We did not find any significant effect in terms of human contact or provision in shorting the IBI of females (F _{1, 142} = 0.25, p>0.62).  Troop identity also did not play a significant role on the average length of IBI (F _{13, 130} = 1.34, p>0.20).  However, we found significant difference in the shortest average IBI (333 ± 52 days from troop Aa, n=4) and the longest average IBI (542 ± 224 days from troop E, n=9), and both troops had frequent contact with human.

IBI AND PARTURITION

The IBI following the birth of the first infant of primiparous females was not significantly different from that after the birth of the second infant of multiparous females (F _{35, 105} = 1.14, p>0.59).  The majority of primiparous females gave birth at 5 years old (67%, n=79); 14% gave birth at 6 years old, 10% at 4 years old.  We also found 9% (n=7) primiparous females who gave birth when they were 7-9 years old. Among these primiparous females, 81.5% of them had one-year IBI with 365 ±19 days after their first births, and rest had two-year intervals or above.  The average IBI of primiparous females was 404 ± 112 days, while IBI of 106 multiparous females was 408 ± 105 days.  Maternal age was not positively correlated with mean IBI of multiparous females ((p>0.15), but old adult females (10⁺ years) had the tendency to give birth during early or late birth season.  Only 23 births occurred in Feb-March and July-August.  22 births of them were from multiparous females, especially those that lost infants in the previous year contributed 64% of early births.  None of the primiparous females gave birth before April.  The earliest birth was recorded on 17 February 1999, 150 days after her last recorded copulation.  Another old female delivered an infant on 28 February 1997.  Only two births were recorded from two old adults in the early August (Fig 2B), and the latest birth recorded was on 12 August 1998.

IBI AND INFANT DEATH

About 22% infants died within the first year of life, and 10% infants died within the first week of their life in which 66% were stillbirth.  The majority of deaths occurred within the first week of life (45.7%, n=105), and another 17% deaths occurred before the infants reached one-month old.  The peak of infant deaths occurred in May (mean 31.4% ± 12.2) and June (mean 18.6% ± 9.7).  We witnessed two accidental deaths when two male infants aged 42 and 59 days, slipped off from trees and landed on rocks during the rainy days of June.

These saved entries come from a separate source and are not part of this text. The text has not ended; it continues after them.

theorem held_execSchedQueueSet (t : Transport) (r : Req) (s : State) :
    held (outState (execSchedQueueSet t r s) s) = held s := by
  unfold execSchedQueueSet
  repeat' first
    | (simp only [↓st_ite, ↓held_ite, ↓held_schedQuery, ↓held_stageBody, ite_self]; done)
    | (with_reducible refine held_vendorCmd _ _ _ _ _ _ fun _ _ => ?_)

theorem held_execGateListSet (t : Transport) (r : Req) (s : State) :
    held (outState (execGateListSet t r s) s) = held s := by
  unfold execGateListSet
  simp only [↓held_stagedCmd]

theorem held_execPolicerSet (t : Transport) (r : Req) (s : State) :
    held (outState (execPolicerSet t r s) s) = held s := by
  unfold execPolicerSet
  repeat' first
    | (simp only [↓st_ite, ↓st_reply, ↓held_ite, ↓held_stageBody]; done)
    | (with_reducible refine held_guarded _ _ _ ?_)
    | (with_reducible refine held_vendorCmd _ _ _ _ _ _ fun _ _ => ?_)
    | split
    | simp only [↓st_ite, ↓held_ite, ↓held_stageBody]

theorem held_execWredProfileSet (t : Transport) (r : Req) (s : State) :
    held (outState (execWredProfileSet t r s) s) = held s := by
  unfold execWredProfileSet
  repeat' first
    | (simp only [↓st_ite, ↓st_reply, ↓held_ite, ↓held_stageBody]; done)
    | (with_reducible refine held_guarded _ _ _ ?_)
    | (with_reducible refine held_vendorCmd _ _ _ _ _ _ fun _ _ => ?_)
    | split
    | simp only [↓st_ite, ↓held_ite, ↓held_stageBody]

theorem held_execEchoEndpointSet (t : Transport) (r : Req) (s : State) :
    held (outState (execEchoEndpointSet t r s) s) = held s := by
  unfold execEchoEndpointSet
  repeat' first
    | (simp only [↓st_ite, ↓st_reply, ↓held_ite, ↓held_stageBody]; done)
    | (with_reducible refine held_guarded _ _ _ ?_)
    | (with_reducible refine held_vendorCmd _ _ _ _ _ _ fun _ _ => ?_)
    | split
    | simp only [↓st_ite, ↓held_ite, ↓held_stageBody]

theorem held_execCheckContextAssign (t : Transport) (r : Req) (s : State) :
    held (outState (execCheckContextAssign t r s) s) = held s := by
  unfold execCheckContextAssign
  repeat' first
    | (simp only [↓st_ite, ↓st_reply, ↓held_ite, ↓held_stageBody]; done)
    | (with_reducible refine held_guarded _ _ _ ?_)
    | (with_reducible refine held_vendorCmd _ _ _ _ _ _ fun _ _ => ?_)
    | split
    | simp only [↓st_ite, ↓held_ite, ↓held_stageBody]

theorem held_execDirMode (t : Transport) (r : Req) (s : State) :
    held (outState (execDirMode t r s) s) = held s := by
  unfold execDirMode
  repeat' first
    | (simp only [↓st_ite, ↓st_reply, ↓held_ite, ↓held_addStaged, ↓held_dirModeNow, ↓held_guarded, ite_self]; done)
    | (with_reducible refine held_vendorCmd _ _ _ _ _ _ fun _ _ => ?_)

theorem held_execTraceConfig (t : Transport) (r : Req) (s : State) :
    held (outState (execTraceConfig t r s) s) = held s := by
  unfold execTraceConfig
  simp only [↓held_stagedCmd]

theorem held_execCounterConfig (t : Transport) (r : Req) (s : State) :
    held (outState (execCounterConfig t r s) s) = held s := by
  unfold execCounterConfig
  simp only [↓held_stagedCmd]

theorem held_execSampleConfig (t : Transport) (r : Req) (s : State) :
    held (outState (execSampleConfig t r s) s) = held s := by
  unfold execSampleConfig
  simp only [↓held_stagedCmd]

theorem held_leaveForCfg (s : State) (b : Nat) :
    held (leaveForCfg s b) = held s := by
  unfold leaveForCfg
  repeat' first
    | (simp only [↓held_stopLoop, ↓held_takeDown]; done)
    | split
    | simp only []

theorem held_enterCfg (old : Cfg) (s : State) (b : Nat) :
    held (enterCfg old s b) = held s := by
  unfold enterCfg
  simp only [↓held_State_modPrt, ↓held_powerQuads, ↓held_setLink]

theorem held_endFault (s : State) (b : Nat) :
    held (endFault s b) = held s := by
  unfold endFault
  simp only [↓held_ite, ↓held_State_modGrd, ↓held_raiseFault, ite_self]

theorem held_goneWindow (old : Cfg) (s : State) (w : Nat) :
    held (goneWindow old s w) = held s := by
  unfold goneWindow
  simp only [↓held_mk, ↓held_ite, ↓held_State_modWin, ite_self]

theorem held_newWindow (s : State) (w : Nat) :
    held (newWindow s w) = held s := by
  unfold newWindow
  repeat' first
    | (simp only [↓held_loseInWindow, ↓held_State_modWin]; done)
    | split
    | rw [held_forEach]
    | intro _ _

theorem held_bindNow (n : Nat) (vppb : Nat) (drainMs : Nat) (san : Bool) (s : State) :
    held (bindNow n vppb drainMs san s) = held s := by
  unfold bindNow
  simp only [↓held_State_modGr]

theorem held_unbindNow (c : Cfg) (n : Nat) (s : State) :
    held (unbindNow c n s) = held s := by
  unfold unbindNow
  simp only [↓held_ite, ↓held_hotplug, ↓held_State_modGr, ite_self]

theorem held_deleteGrotto (s : State) (n : Nat) :
    held (deleteGrotto s n) = held s := by
  unfold deleteGrotto
  simp only [↓held_State_modGr]

theorem held_grottoStep (c : Cfg) (s : State) (k : Staged) :
    held (grottoStep c s k) = held s := by
  unfold grottoStep
  repeat' first
    | (simp only [↓held_ite, ↓held_bindNow, ↓held_deleteGrotto, ↓held_State_modGr, ↓held_unbindNow, ite_self]; done)
    | split
    | rw [held_forEach]
    | intro _ _

theorem held_startBindSanitise (s : State) (n : Nat) :
    held (startBindSanitise s n) = held s := by
  unfold startBindSanitise
  repeat' first
    | (simp only [↓held_ite, ↓held_State_modGr, ↓held_State_modWin, ↓held_startSanitise, ite_self]; done)
    | split
    | rw [held_forEach]
    | intro _ _
    | simp only [↓held_ite, ↓held_State_modGr]

theorem held_goneHier (s : State) (a : Nat) :
    held (goneHier s a) = held s := by
  unfold goneHier
  repeat' first
    | (simp only [↓held_closeMailbox, ↓held_State_modCtx]; done)
    | split
    | rw [held_forEach]
    | intro _ _

theorem held_newHier (s : State) (a : Nat) :
    held (newHier s a) = held s := by
  unfold newHier
  repeat' first
    | (simp only [↓held_mk, ↓held_ite, ↓held_State_modEndp, ↓held_resetMsix, ↓held_resetFns, ite_self]; done)
    | (simp only [↓held_mk, ↓held_ite, ↓held_State_modEndp, ↓held_resetMsix, ↓held_resetFns, ite_self, *]; done)
    | (exact Eq.symm (by assumption))
    | (split <;> (try (rename_i heq; first
          | (have e := congrArg (fun p : State × _ => held p.1) heq; simp only [↓outState_next, ↓outState_due, ↓outState_ite, ↓st_ite, ↓st_reply, ↓st_wait, ↓st_opened, ↓fst_ite, ↓snd_ite, ↓getD_ite, ↓getD_some', ↓getD_none', ↓fst_mk, ↓snd_mk, ↓held_mk, ↓held_mk2, ↓held_ite, ↓held_State_modEndp, ↓held_resetMsix, ↓held_resetFns, ite_self] at e)
          | (have e := congrArg (fun p : _ × State => held p.2) heq; simp only [↓outState_next, ↓outState_due, ↓outState_ite, ↓st_ite, ↓st_reply, ↓st_wait, ↓st_opened, ↓fst_ite, ↓snd_ite, ↓getD_ite, ↓getD_some', ↓getD_none', ↓fst_mk, ↓snd_mk, ↓held_mk, ↓held_mk2, ↓held_ite, ↓held_State_modEndp, ↓held_resetMsix, ↓held_resetFns, ite_self] at e)
          | (have e := congrArg (fun p : Option State => held (p.getD s)) heq; simp only [↓outState_next, ↓outState_due, ↓outState_ite, ↓st_ite, ↓st_reply, ↓st_wait, ↓st_opened, ↓fst_ite, ↓snd_ite, ↓getD_ite, ↓getD_some', ↓getD_none', ↓fst_mk, ↓snd_mk, ↓held_mk, ↓held_mk2, ↓held_ite, ↓held_State_modEndp, ↓held_resetMsix, ↓held_resetFns, ite_self] at e))))
    | split
    | rw [held_forEach]
    | intro _ _
    | simp only [↓held_mk, ↓held_ite, ↓held_resetMsix, ite_self]

theorem held_fillQueue (b : Nat) (old : SchedCfg) (new : SchedCfg) (s : State) (q : Nat) :
    held (fillQueue b old new s q) = held s := by
  unfold fillQueue
  simp only [↓held_ite, ↓held_State_modSch, ite_self]

theorem held_fillQueues (old : Cfg) (new : Cfg) (s : State) (b : Nat) :
    held (fillQueues old new s b) = held s := by
  unfold fillQueues
  repeat' first
    | (simp only [↓held_fillQueue]; done)
    | split
    | rw [held_forEach]
    | intro _ _

theorem held_fillPolicer (old : Cfg) (new : Cfg) (s : State) (e : Nat) :
    held (fillPolicer old new s e) = held s := by
  unfold fillPolicer
  simp only [↓held_ite, ↓held_State_modEndp, ite_self]
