@[simp] theorem State.modGrd_time (s : State) (b : Nat) (f : GuardRt → GuardRt) : (s.modGrd b f).time = s.time := rfl
@[simp] theorem State.modGrd_core (s : State) (b : Nat) (f : GuardRt → GuardRt) : (s.modGrd b f).core = s.core := rfl
@[simp] theorem State.modGrd_dir (s : State) (b : Nat) (f : GuardRt → GuardRt) : (s.modGrd b f).dir = s.dir := rfl
@[simp] theorem State.modGrd_port (s : State) (b : Nat) (f : GuardRt → GuardRt) : (s.modGrd b f).port = s.port := rfl
@[simp] theorem State.modGrd_sched (s : State) (b : Nat) (f : GuardRt → GuardRt) : (s.modGrd b f).sched = s.sched := rfl
@[simp] theorem State.modGrd_mem (s : State) (b : Nat) (f : GuardRt → GuardRt) : (s.modGrd b f).mem = s.mem := rfl
@[simp] theorem State.modGrd_echo (s : State) (b : Nat) (f : GuardRt → GuardRt) : (s.modGrd b f).echo = s.echo := rfl
@[simp] theorem State.modGrd_check (s : State) (b : Nat) (f : GuardRt → GuardRt) : (s.modGrd b f).check = s.check := rfl
@[simp] theorem State.modGrd_power (s : State) (b : Nat) (f : GuardRt → GuardRt) : (s.modGrd b f).power = s.power := rfl
@[simp] theorem State.modGrd_mgmt (s : State) (b : Nat) (f : GuardRt → GuardRt) : (s.modGrd b f).mgmt = s.mgmt := rfl
@[simp] theorem State.modGrd_proto (s : State) (b : Nat) (f : GuardRt → GuardRt) : (s.modGrd b f).proto = s.proto := rfl
@[simp] theorem State.modGrd_cfg (s : State) (b : Nat) (f : GuardRt → GuardRt) : (s.modGrd b f).cfg = s.cfg := rfl
@[simp] theorem State.modGrd_ev (s : State) (b : Nat) (f : GuardRt → GuardRt) : (s.modGrd b f).ev = s.ev := rfl
@[simp] theorem State.modGrd_lan (s : State) (b : Nat) (f : GuardRt → GuardRt) : (s.modGrd b f).lan = s.lan := rfl
@[simp] theorem State.modGrd_pin (s : State) (b : Nat) (f : GuardRt → GuardRt) : (s.modGrd b f).pin = s.pin := rfl
@[simp] theorem State.modGrd_out (s : State) (b : Nat) (f : GuardRt → GuardRt) : (s.modGrd b f).out = s.out := rfl
@[simp] theorem State.modGrd_free (s : State) (b : Nat) (f : GuardRt → GuardRt) : (s.modGrd b f).free = s.free := rfl
@[simp] theorem State.modGrd_pending (s : State) (b : Nat) (f : GuardRt → GuardRt) : (s.modGrd b f).pending = s.pending := rfl

@[simp] theorem State.modGrd_self (s : State) (b : Nat) (f : GuardRt → GuardRt) : (s.modGrd b f).grd b = f (s.grd b) :=
  tget_tmod_self _ _ _ _

theorem State.modGrd_ne (s : State) (b : Nat) (f : GuardRt → GuardRt) (j' : Nat) (h : j' ≠ b) : (s.modGrd b f).grd j' = s.grd j' :=
  tget_tmod_ne _ _ _ h

@[simp] theorem State.modEndp_time (s : State) (e : Nat) (f : Endp → Endp) : (s.modEndp e f).time = s.time := rfl
@[simp] theorem State.modEndp_core (s : State) (e : Nat) (f : Endp → Endp) : (s.modEndp e f).core = s.core := rfl
@[simp] theorem State.modEndp_dir (s : State) (e : Nat) (f : Endp → Endp) : (s.modEndp e f).dir = s.dir := rfl
@[simp] theorem State.modEndp_port (s : State) (e : Nat) (f : Endp → Endp) : (s.modEndp e f).port = s.port := rfl
@[simp] theorem State.modEndp_sched (s : State) (e : Nat) (f : Endp → Endp) : (s.modEndp e f).sched = s.sched := rfl
@[simp] theorem State.modEndp_mem (s : State) (e : Nat) (f : Endp → Endp) : (s.modEndp e f).mem = s.mem := rfl
@[simp] theorem State.modEndp_guard (s : State) (e : Nat) (f : Endp → Endp) : (s.modEndp e f).guard = s.guard := rfl
@[simp] theorem State.modEndp_check (s : State) (e : Nat) (f : Endp → Endp) : (s.modEndp e f).check = s.check := rfl
@[simp] theorem State.modEndp_power (s : State) (e : Nat) (f : Endp → Endp) : (s.modEndp e f).power = s.power := rfl
@[simp] theorem State.modEndp_mgmt (s : State) (e : Nat) (f : Endp → Endp) : (s.modEndp e f).mgmt = s.mgmt := rfl
@[simp] theorem State.modEndp_proto (s : State) (e : Nat) (f : Endp → Endp) : (s.modEndp e f).proto = s.proto := rfl
@[simp] theorem State.modEndp_cfg (s : State) (e : Nat) (f : Endp → Endp) : (s.modEndp e f).cfg = s.cfg := rfl
@[simp] theorem State.modEndp_ev (s : State) (e : Nat) (f : Endp → Endp) : (s.modEndp e f).ev = s.ev := rfl
@[simp] theorem State.modEndp_lan (s : State) (e : Nat) (f : Endp → Endp) : (s.modEndp e f).lan = s.lan := rfl
@[simp] theorem State.modEndp_pin (s : State) (e : Nat) (f : Endp → Endp) : (s.modEndp e f).pin = s.pin := rfl
@[simp] theorem State.modEndp_out (s : State) (e : Nat) (f : Endp → Endp) : (s.modEndp e f).out = s.out := rfl
@[simp] theorem State.modEndp_free (s : State) (e : Nat) (f : Endp → Endp) : (s.modEndp e f).free = s.free := rfl
@[simp] theorem State.modEndp_pending (s : State) (e : Nat) (f : Endp → Endp) : (s.modEndp e f).pending = s.pending := rfl
@[simp] theorem State.modEndp_echo_isls (s : State) (e : Nat) (f : Endp → Endp) : (s.modEndp e f).echo.isls = s.echo.isls := rfl
@[simp] theorem State.modEndp_echo_msix (s : State) (e : Nat) (f : Endp → Endp) : (s.modEndp e f).echo.msix = s.echo.msix := rfl

@[simp] theorem State.modEndp_self (s : State) (e : Nat) (f : Endp → Endp) : (s.modEndp e f).endp e = f (s.endp e) :=
  tget_tmod_self _ _ _ _

theorem State.modEndp_ne (s : State) (e : Nat) (f : Endp → Endp) (j' : Nat) (h : j' ≠ e) : (s.modEndp e f).endp j' = s.endp j' :=
  tget_tmod_ne _ _ _ h

@[simp] theorem State.modSvc_time (s : State) (g : Nat) (f : Island26 → Island26) : (s.modSvc g f).time = s.time := rfl
@[simp] theorem State.modSvc_core (s : State) (g : Nat) (f : Island26 → Island26) : (s.modSvc g f).core = s.core := rfl
@[simp] theorem State.modSvc_dir (s : State) (g : Nat) (f : Island26 → Island26) : (s.modSvc g f).dir = s.dir := rfl
@[simp] theorem State.modSvc_port (s : State) (g : Nat) (f : Island26 → Island26) : (s.modSvc g f).port = s.port := rfl
@[simp] theorem State.modSvc_sched (s : State) (g : Nat) (f : Island26 → Island26) : (s.modSvc g f).sched = s.sched := rfl
@[simp] theorem State.modSvc_mem (s : State) (g : Nat) (f : Island26 → Island26) : (s.modSvc g f).mem = s.mem := rfl
@[simp] theorem State.modSvc_guard (s : State) (g : Nat) (f : Island26 → Island26) : (s.modSvc g f).guard = s.guard := rfl
@[simp] theorem State.modSvc_check (s : State) (g : Nat) (f : Island26 → Island26) : (s.modSvc g f).check = s.check := rfl
@[simp] theorem State.modSvc_power (s : State) (g : Nat) (f : Island26 → Island26) : (s.modSvc g f).power = s.power := rfl
@[simp] theorem State.modSvc_mgmt (s : State) (g : Nat) (f : Island26 → Island26) : (s.modSvc g f).mgmt = s.mgmt := rfl
@[simp] theorem State.modSvc_proto (s : State) (g : Nat) (f : Island26 → Island26) : (s.modSvc g f).proto = s.proto := rfl
@[simp] theorem State.modSvc_cfg (s : State) (g : Nat) (f : Island26 → Island26) : (s.modSvc g f).cfg = s.cfg := rfl
@[simp] theorem State.modSvc_ev (s : State) (g : Nat) (f : Island26 → Island26) : (s.modSvc g f).ev = s.ev := rfl
@[simp] theorem State.modSvc_lan (s : State) (g : Nat) (f : Island26 → Island26) : (s.modSvc g f).lan = s.lan := rfl
@[simp] theorem State.modSvc_pin (s : State) (g : Nat) (f : Island26 → Island26) : (s.modSvc g f).pin = s.pin := rfl
@[simp] theorem State.modSvc_out (s : State) (g : Nat) (f : Island26 → Island26) : (s.modSvc g f).out = s.out := rfl
@[simp] theorem State.modSvc_free (s : State) (g : Nat) (f : Island26 → Island26) : (s.modSvc g f).free = s.free := rfl
@[simp] theorem State.modSvc_pending (s : State) (g : Nat) (f : Island26 → Island26) : (s.modSvc g f).pending = s.pending := rfl
@[simp] theorem State.modSvc_echo_endps (s : State) (g : Nat) (f : Island26 → Island26) : (s.modSvc g f).echo.endps = s.echo.endps := rfl
@[simp] theorem State.modSvc_echo_msix (s : State) (g : Nat) (f : Island26 → Island26) : (s.modSvc g f).echo.msix = s.echo.msix := rfl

Variation among these IBIs could not be significantly explained by maternal age (F_{1, 284} = 3.19, p>0.07), neither previous stillbirths, infant losses within 6 months of life, nor infants surviving to their first 6 months of life (F_{2, 284} = 1.90, p>0.15).  The average maternal age at birth for stillbirths was not significantly older than for live births (F_{1, 286} = 0.57, p>0.4, Table 1).  However, the variability among the number of infant survived per year for females was significantly explained by troops’ identity (F_{15, 204} = 3.53, p<0.001), but not related to maternal age (F_{1, 204} = 2.22, p>0.1).  The highest infant mortality rate occurred in troop Aa (mean 80.0% ± 27.4, n=5).

The IBIs for females that had infant loss within 6 months of life were the shortest, which did not differ from IBI following stillbirth (F_{1, 63} = 0.01, p>0.9) or from IBI following infant surviving for first 6 months of life (F_{1, 275} = 3.31, p>0.07).  However, among 255 cases of 1-year IBI, combining stillbirth or following infant loss within 6 months of life did significantly reduce IBI by 10 days (F _{1, 253}  = 5.74, p<0.05) compared to those following infant surviving for first 6 months of life (Table 2).  The average 1-year IBI of females that had stillbirth or infant loss within 6 months of life was 356 ± 35 days (n=61).

The conception rates of females with surviving infants were a function of the dates of their deliveries in the previous birth season (Table 3).  The conception rates were higher for females that gave birth to infants in the early part of the previous birth season than for females that had a late birth.  Moreover, the conception rates of females that gave birth in previous July and August were zero.  These results indicate that timing of the birth excluded the reproductive outcome of the mothers during the following year.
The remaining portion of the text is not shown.